Frequent violations may result in a waiver. The Court of Appeals held as a matter of law that two violations – both of which occurred 20 or more years ago, one of which was before the HOA was formed and neither of which the HOA had ever formally approved – is not “frequent.” And the CC&Rs said that failure to enforce them was not a waiver; the court held that such provisions are enforceable as long as there had not been a “complete abandonment” of the restrictive provision. This is what the court spends the most time on and appears to be why the case was thought worthy of publication.

The Carefree lot and the adjoining land had been commonly owned until 1912. An implied way of necessity across the lot could exist if, when they were severed, the only access to the adjacent land had been across what is now the  lot. But all Vanyo could prove was that there was no recorded access road, not that there was in fact no access. The court found this insufficient. Carefree had presented some evidence of other access and Vanyo had a burden to disprove it. The court also “could not ignore” the fact, although Carefree hadn’t mentioned it, that a 1909 survey showed various roads running across the property (in other words, the court couldn’t resist weighing evidence and making arguments the parties hadn’t).

In a footnote the court says it needn’t decide whether a person can obtain a private way of necessity over his own land. As much as we don’t like footnotes, since the parties didn’t brief this that’s probably the best way to handle what should perhaps have been a main issue.

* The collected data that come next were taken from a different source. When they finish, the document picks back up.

/-- Settles O18: one equation of the bus for each of the three rows. -/
theorem bootOverlayAndRom : Obligations.BootOverlayAndRom := by
  intro s
  refine ⟨fun v hwf => ⟨_, busWrite_bootLatch s v, rfl, ?_, rfl, rfl⟩, fun boot a b hl hboot _ ha hb => ?_,
    fun a ha hl => ?_⟩
  · rw [busRead_bootLatch rfl]
    exact congrArg Except.ok (Memory.read_write_same hwf _ v)
  · rw [busRead_boot hl ha, readBoot, hboot]
    simp [hb]
  · rw [busRead_cart ha hl, readProgram]
    exact ⟨fun b hb => by simp [hb], fun hlen => by simp [hlen]⟩

/-! ## The reset (R44) -/

/-- The state `State.reset` is the reset of the standard input: its frame buffer is the one an empty list gives. -/
theorem reset_eq_resetState : State.reset = resetState standardInput [] := by
  simp only [State.reset, ← frameOf_nil]
  rfl

/-- The PPU after a reset has its form between steps. -/
theorem resetPpu_wf (inp : LoadInput) : (resetPpu inp).wf = true := by
  simp only [Ppu.wf, resetPpu, shaped_frameOf]
  rfl

/-- Every reset gives a state in the invariant. -/
theorem resetState_inv (inp : LoadInput) (rom : List Byte) : (resetState inp rom).Inv :=
  ⟨memOk_initMemory _, resetPpu_wf inp⟩

/-- Settles O30: the invariant holds after every reset, so after this one. -/
theorem resetSatisfiesInvariant : Obligations.ResetSatisfiesInvariant :=
  ⟨reset_eq_resetState ▸ resetState_inv standardInput [], reset_eq_resetState⟩

/-- Settles O39: the reset by its two settings of START. -/
theorem resetValues : Obligations.ResetValues := by
  intro inp rom
  refine ⟨⟨rfl, rfl, rfl, rfl, rfl, rfl, rfl, rfl, rfl, flagByte_low_nibble _ _ _ _⟩, rfl, fun hs => ?_, fun hs => ?_⟩
  · simp [resetState, resetRegs, resetPpu, hs]
  · simp [resetState, resetRegs, resetPpu, RegFile.f, bitByte, hs]

/-! ## What an instruction leaves alone (R21, R25, R26, R28) -/

theorem RegFrame.refl (i : Instr) (g : RegFile) : RegFrame i g g :=
  ⟨fun _ _ => rfl, fun _ => rfl, fun _ => rfl, fun _ => rfl, fun _ => rfl, fun _ => rfl⟩

/-- An instruction changes no register and no flag but its own, on each of its three ends: a fault restores the
register file (R362). -/
theorem Effect.regFrame {i : Instr} {s t : State} (e : Effect i s t) : RegFrame i s.regs t.regs := by
  cases e with
  | fault u f w h => exact .refl i s.regs
  | done u g b p w hg hb hp hh => exact hg
  | halt g hg hh => exact hg

/-- Settles O23, by the frame of the registers. -/
theorem registerFrame : Obligations.RegisterFrame := fun _ _ _ h =>
  have frame := (effect_of h).regFrame
  ⟨frame.r8, frame.sp⟩

/-- Settles O24, by the frame of the registers. -/
theorem flagFrame : Obligations.FlagFrame := fun _ _ _ h =>
  have frame := (effect_of h).regFrame
  ⟨frame.z, frame.n, frame.h, frame.c⟩
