-- ==== Sys2Proof/Machine/Operands.lean ====
section
/-! DEFINITION. Operand validity (spec/30_encoding.md R105): every slot and word number is range-checked here, once,
and what passes is a subscript that cannot be out of range. "out-of-range values must not be dereferenced" (R26). -/

namespace Sys2Proof.Machine

/-- A slot or motor index: valid when `idx <= 14` (R105). -/
def slotOf (idx : BitVec 4) : Option (Fin 15) :=
  if h : idx.toNat < 15 then some ⟨idx.toNat, h⟩ else none

/-- A word number of a telemetry record: valid when `fld <= 9` (R105). -/
def telField (fld : BitVec 4) : Option (Fin 10) :=
  if h : fld.toNat < 10 then some ⟨fld.toNat, h⟩ else none

/-- A word number of a command record: valid when `fld <= 5` (R105). -/
def cmdField (fld : BitVec 4) : Option (Fin 6) :=
  if h : fld.toNat < 6 then some ⟨fld.toNat, h⟩ else none

/-- One word of the table that passed the range checks: which array, slot and word (R23, R105). -/
inductive WordRef where
  | tel (i : Fin 15) (k : Fin 10)
  | cmd (i : Fin 15) (k : Fin 6)
deriving DecidableEq, Repr

/-- The word that `arr`, `idx`, `fld` of a request name; `none` is `BAD_INDEX` (R240, R241). -/
def wordRef (arr : Arr) (idx fld : BitVec 4) : Option WordRef :=
  match slotOf idx with
  | none => none
  | some i =>
    match arr with
    | .tel => (telField fld).map (.tel i)
    | .cmd => (cmdField fld).map (.cmd i)

end Sys2Proof.Machine
end

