-- ==== Sys2Proof/Machine/Ops.lean ====
section
/-! DEFINITION. The named operations over the state that the meanings share: responses (spec/00_scope.md R16), the
environment primitives `TxPush`, `FilterInstall` and the next event (R15, R70), table reads and writes (R13, R64),
the byte view of the two arrays (spec/20_memory.md R60 to R64), and reset (spec/70_reset_and_hazards.md R300).

There is no taking of an exception and no return from one: "No operation diverts control; no state is saved" (R260),
"Entering a handler saves nothing and changes no mode, mask or stack in the block; leaving it restores nothing"
(R271). What stands in their place is `State.refuse`, a response with `ok = 0`. -/

namespace Sys2Proof.Machine
open Sys2Proof.Config

/-! ### Responses (R16, R102) -/

/-- `respond`: the response goes to the host (R16). -/
def State.respond (s : State) (r : Response) : State :=
  { s with env := { s.env with responses := s.env.responses ++ [r] } }

/-- `respond(ok = 1, cause = 0, rdata)` (R102). -/
def State.accept (s : State) (rdata : Word) : State := s.respond ⟨true, .none, rdata, none⟩

/-- `respond(ok = 0, cause, rdata = 0)`: the operation is refused (R19, R102, R263). -/
def State.refuse (s : State) (cause : Cause) : State := s.respond ⟨false, cause, 0, none⟩

/-! ### Roles (R27, R152) -/

/-- `Inbound(role)` (R152). -/
def inbound : Role → Category
  | .hub => .telCat
  | .sat => .cmdCat

/-- `Owned(role)`: the array only the Receive Drain writes (R27). -/
def ownedArr : Role → Arr
  | .hub => .tel
  | .sat => .cmd

/-- `Local(role)`: the array the host side writes and the Transmit Assembler reads (R27). -/
def localArr : Role → Arr
  | .hub => .cmd
  | .sat => .tel

/-! ### The Shared State Table (R13, R23, R26) -/

/-- The word a checked reference names (R13). -/
def State.readWord (s : State) : WordRef → Word
  | .tel i k => (s.tel[i]).w[k]
  | .cmd i k => (s.cmd[i]).w[k]

/-- Replace one word (R13, R241). -/
def State.writeWord (s : State) (v : Word) : WordRef → State
  | .tel i k => { s with tel := s.tel.set i ⟨(s.tel[i]).w.set k v⟩ }
  | .cmd i k => { s with cmd := s.cmd.set i ⟨(s.cmd[i]).w.set k v⟩ }

/-- Replace one whole record, in the array of its category (R170). -/
def State.writeRecord (s : State) (i : Fin 15) : Record → State
  | .tel r => { s with tel := s.tel.set i r }
  | .cmd r => { s with cmd := s.cmd.set i r }

/-! ### The byte view of the two arrays (R60 to R64)

The block has no address bus: no operation takes a byte address (R60, R66). This view is the layout that the source
guarantees to the secondary fieldbus stack (R61). -/

/-- The address of a word in its space: stride 40 in `TEL` (R61), stride 24 in `CMD` (R62), 4 bytes a word. -/
def WordRef.addr : WordRef → Nat
  | .tel i k => 40 * i + 4 * k
  | .cmd i k => 24 * i + 4 * k

/-- The space a word lies in (R60). -/
def WordRef.space : WordRef → Arr
  | .tel _ _ => .tel
  | .cmd _ _ => .cmd

/-- The bytes of a space, address 0 first: the records' images one after another, no padding (R61, R62, R64). -/
def memImage (s : State) : Arr → List Byte
  | .tel => s.tel.toList.flatMap (encTel s.params.endian)
  | .cmd => s.cmd.toList.flatMap (encCmd s.params.endian)

/-- One byte of a space; `none` past its end (R60). -/
def memByte (s : State) (sp : Arr) (a : Nat) : Option Byte := (memImage s sp)[a]?

/-- `MemRead(space, addr, n)` (R14, R64). -/
def memRead (s : State) (sp : Arr) (a n : Nat) : List Byte := ((memImage s sp).drop a).take n

/-- `MemWrite(space, addr, n, B)` with `n = len(B)` (R14, R64): a whole word at a multiple of 4, or a whole record at a
multiple of the stride; `none` for every other combination, which is never issued. -/
def memWrite (s : State) (sp : Arr) (a : Nat) (b : List Byte) : Option State :=
  match sp with
  | .tel =>
    if h : a < 600 then
      if b.length = 4 ∧ a % 4 = 0 then
        some (s.writeWord (word32 s.params.endian b) (.tel ⟨a / 40, by omega⟩ ⟨a % 40 / 4, by omega⟩))
      else if b.length = 40 ∧ a % 40 = 0 then
        some (s.writeRecord ⟨a / 40, by omega⟩ (.tel (decTel s.params.endian b)))
      else none
    else none
  | .cmd =>
    if h : a < 360 then
      if b.length = 4 ∧ a % 4 = 0 then
        some (s.writeWord (word32 s.params.endian b) (.cmd ⟨a / 24, by omega⟩ ⟨a % 24 / 4, by omega⟩))
      else if b.length = 24 ∧ a % 24 = 0 then
        some (s.writeRecord ⟨a / 24, by omega⟩ (.cmd (decCmd s.params.endian b)))
      else none
    else none

/-! ### The controller (R15, R46, R47) -/

/-- What the controller will answer to the next `TxPush`: an input (R46); a free value where none is listed
(log entry 3). -/
def State.txAnswer (s : State) : Bool :=
  match s.env.txAnswers with
  | a :: _ => a
  | [] => Config.txPushAnswer s.env.txPushes

/-- `TxPush(g)` (R15, R46): the descriptor is offered once; an accepted one is recorded as output. -/
def State.txPush (s : State) (g : TxFrame) : State :=
  { s with env := { s.env with
      txAnswers := s.env.txAnswers.tail
      txPushes := s.env.txPushes + 1
      sent := if s.txAnswer then s.env.sent ++ [g] else s.env.sent } }

/-- What the controller will answer to the next `FilterInstall()` (R15, R233); a free value where none is listed
(log entry 3). -/
def State.filterAnswer (s : State) : Bool :=
  match s.env.fltAnswers with
  | a :: _ => a
  | [] => Config.filterAnswer s.env.fltRequests

/-- `FilterInstall()` (R15, R47): the request uses up one answer; the filter is the controller's state. -/
def State.filterInstall (s : State) : State :=
  { s with env := { s.env with
      fltAnswers := s.env.fltAnswers.tail
      fltRequests := s.env.fltRequests + 1 } }

/-- `RxPop()` (R15, R45): the next answer of the receive queue; `Empty` once the listed answers are used up
(log entry 2). -/
def State.rxPop (s : State) : RxAnswer × State :=
  match s.env.rxAnswers with
  | [] => (.empty, s)
  | a :: rest => (a, { s with env := { s.env with rxAnswers := rest } })

/-! ### Events (R70) and reset (R300) -/

/-- The next event, and the state with it taken; `none` while none is about to arrive. -/
def State.nextTransfer (s : State) : Option (Transfer × State) :=
  match s.env.inbox with
  | [] => none
  | x :: rest => some (x, { s with env := { s.env with inbox := rest } })

/-- The state in which `x` is the next event. -/
def State.present (s : State) (x : Transfer) : State :=
  { s with env := { s.env with inbox := x :: s.env.inbox } }

/-- Every element of `S` takes its reset value (R50, R300); the parameters and the environment are not the block's to
reset (R9, R301). -/
def State.resetBlock (s : State) : State := .resetWith s.params s.env

end Sys2Proof.Machine
end

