/-- The words read from an image of `n` words put the image back (R131 to R134). -/
theorem flatMap_bytes32_wordAt (e : Endian) {n : Nat} {b : List Byte} (h : b.length = 4 * n) :
    (Vector.ofFn fun k : Fin n => wordAt e b k).toList.flatMap (bytes32 e) = b := by
  apply List.ext_getElem?
  intro a
  rw [getElem?_flatMap_blocks (bytes32_length e) (by decide), Vector.toList_ofFn]
  by_cases ha : a / 4 < n
  · have four : ((b.drop (4 * (a / 4))).take 4).length = 4 := by
      rw [List.length_take, List.length_drop]; omega
    have lt : a % 4 < 4 := Nat.mod_lt _ (by decide)
    simp [ha, wordAt, bytes32_word32 e four, lt, Nat.div_add_mod]
  · have out : b.length ≤ a := by omega
    simp [ha, out]

/-- The record read from a telemetry image has that image (R131, R132). -/
theorem encTel_decTel (e : Endian) {b : List Byte} (h : b.length = 40) : encTel e (decTel e b) = b :=
  flatMap_bytes32_wordAt e h

/-- The record read from a command image has that image (R133, R134). -/
theorem encCmd_decCmd (e : Endian) {b : List Byte} (h : b.length = 24) : encCmd e (decCmd e b) = b :=
  flatMap_bytes32_wordAt e h

/-- Word `k` of a telemetry record in its image (R131). -/
theorem take_drop_encTel (e : Endian) (r : TelRecord) (k : Fin 10) :
    ((encTel e r).drop (4 * k)).take 4 = bytes32 e r.w[k] := by
  simpa [encTel] using take_drop_flatMap_blocks (bytes32_length e) r.w.toList k (by simp)

/-- Word `k` of a command record in its image (R133). -/
theorem take_drop_encCmd (e : Endian) (r : CmdRecord) (k : Fin 6) :
    ((encCmd e r).drop (4 * k)).take 4 = bytes32 e r.w[k] := by
  simpa [encCmd] using take_drop_flatMap_blocks (bytes32_length e) r.w.toList k (by simp)

/-- A word put into a telemetry record leaves the other words' bytes. -/
theorem getElem?_encTel_set (e : Endian) (r : TelRecord) (k : Fin 10) (v : Word) {a : Nat} (h : a / 4 ≠ k) :
    (encTel e ⟨r.w.set k v⟩)[a]? = (encTel e r)[a]? := by
  simpa [encTel, Vector.toList_set] using getElem?_flatMap_set_blocks (bytes32_length e) (by decide) r.w.toList k
    (by simp) v a (absurd · h)

/-- A word put into a command record leaves the other words' bytes. -/
theorem getElem?_encCmd_set (e : Endian) (r : CmdRecord) (k : Fin 6) (v : Word) {a : Nat} (h : a / 4 ≠ k) :
    (encCmd e ⟨r.w.set k v⟩)[a]? = (encCmd e r)[a]? := by
  simpa [encCmd, Vector.toList_set] using getElem?_flatMap_set_blocks (bytes32_length e) (by decide) r.w.toList k
    (by simp) v a (absurd · h)

end Sys2Proof.Machine
end

section
/-! The byte view of the two arrays (spec/20_memory.md R60 to R64): what it reads, what a write through it is, and which
bytes a word or a record does not touch. -/

namespace Sys2Proof.Machine
open Sys2Proof.Config

/-! ### Reading -/

/-- The bytes of slot `i` of the telemetry space (R61). -/
theorem memRead_tel (s : State) (i : Fin 15) : memRead s .tel (40 * i) 40 = encTel s.params.endian s.tel[i] := by
  simpa [memRead, memImage] using take_drop_flatMap_blocks (encTel_length s.params.endian) s.tel.toList i (by simp)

But the court held that Vanyo did have a claim for a public way of necessity. The statute (12-1202) allows the owner of landlocked property to condemn property rights for an easement. What Vanyo can condemn here is the provision in the CC&Rs preventing him from building the road. The court seems to agree that that sounds odd but points out that Carefree did not object to the idea that that can be done. So the court remanded for new trial on that issue.